[Stored data]
*** Begin section ***

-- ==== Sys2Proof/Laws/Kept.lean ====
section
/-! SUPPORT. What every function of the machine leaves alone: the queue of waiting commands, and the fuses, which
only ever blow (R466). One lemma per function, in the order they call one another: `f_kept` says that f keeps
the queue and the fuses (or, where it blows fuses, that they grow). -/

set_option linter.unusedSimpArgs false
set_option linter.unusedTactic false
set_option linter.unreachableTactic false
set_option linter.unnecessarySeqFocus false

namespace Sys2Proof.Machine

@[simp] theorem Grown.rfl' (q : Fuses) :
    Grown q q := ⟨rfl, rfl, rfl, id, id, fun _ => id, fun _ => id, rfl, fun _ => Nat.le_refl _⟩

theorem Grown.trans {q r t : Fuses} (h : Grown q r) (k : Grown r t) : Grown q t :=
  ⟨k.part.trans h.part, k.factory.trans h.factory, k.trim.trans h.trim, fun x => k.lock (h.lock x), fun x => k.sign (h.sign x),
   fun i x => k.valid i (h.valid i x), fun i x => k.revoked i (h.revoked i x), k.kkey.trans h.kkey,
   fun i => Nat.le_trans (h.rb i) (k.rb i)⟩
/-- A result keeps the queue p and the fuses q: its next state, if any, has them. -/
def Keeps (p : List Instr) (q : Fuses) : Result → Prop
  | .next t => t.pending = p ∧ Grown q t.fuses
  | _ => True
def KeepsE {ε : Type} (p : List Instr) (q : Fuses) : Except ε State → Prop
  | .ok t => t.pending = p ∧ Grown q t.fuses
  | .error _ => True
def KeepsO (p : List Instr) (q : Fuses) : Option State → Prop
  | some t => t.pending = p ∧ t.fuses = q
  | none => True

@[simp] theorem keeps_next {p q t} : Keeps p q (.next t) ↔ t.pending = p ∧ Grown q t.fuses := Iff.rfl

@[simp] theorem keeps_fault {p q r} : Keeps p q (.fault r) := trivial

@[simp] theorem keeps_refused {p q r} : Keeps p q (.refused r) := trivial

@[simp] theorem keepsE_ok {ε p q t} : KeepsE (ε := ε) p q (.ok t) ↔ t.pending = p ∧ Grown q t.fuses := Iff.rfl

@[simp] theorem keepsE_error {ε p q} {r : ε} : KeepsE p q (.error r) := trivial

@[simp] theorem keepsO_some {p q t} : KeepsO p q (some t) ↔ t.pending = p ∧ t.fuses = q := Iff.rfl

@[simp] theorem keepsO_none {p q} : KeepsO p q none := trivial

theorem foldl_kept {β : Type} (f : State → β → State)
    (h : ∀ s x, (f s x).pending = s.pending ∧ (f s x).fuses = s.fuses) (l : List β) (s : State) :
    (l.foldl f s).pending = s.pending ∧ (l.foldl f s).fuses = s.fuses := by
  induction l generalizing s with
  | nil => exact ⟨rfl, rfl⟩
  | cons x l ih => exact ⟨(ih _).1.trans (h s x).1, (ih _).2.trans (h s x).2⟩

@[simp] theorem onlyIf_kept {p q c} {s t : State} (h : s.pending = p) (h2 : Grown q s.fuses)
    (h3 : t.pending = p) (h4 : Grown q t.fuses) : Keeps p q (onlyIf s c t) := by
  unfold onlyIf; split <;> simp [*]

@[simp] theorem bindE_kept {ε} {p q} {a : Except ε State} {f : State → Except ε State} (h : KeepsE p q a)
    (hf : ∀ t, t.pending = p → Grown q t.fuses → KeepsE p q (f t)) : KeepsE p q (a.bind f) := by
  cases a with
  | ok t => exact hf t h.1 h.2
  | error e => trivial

*** End section ***

Activity:
What lines of the data contain the string "exact"? List them.

Expected answer:
  | nil => exact ⟨rfl, rfl⟩
  | cons x l ih => exact ⟨(ih _).1.trans (h s x).1, (ih _).2.trans (h s x).2⟩
  | ok t => exact hf t h.1 h.2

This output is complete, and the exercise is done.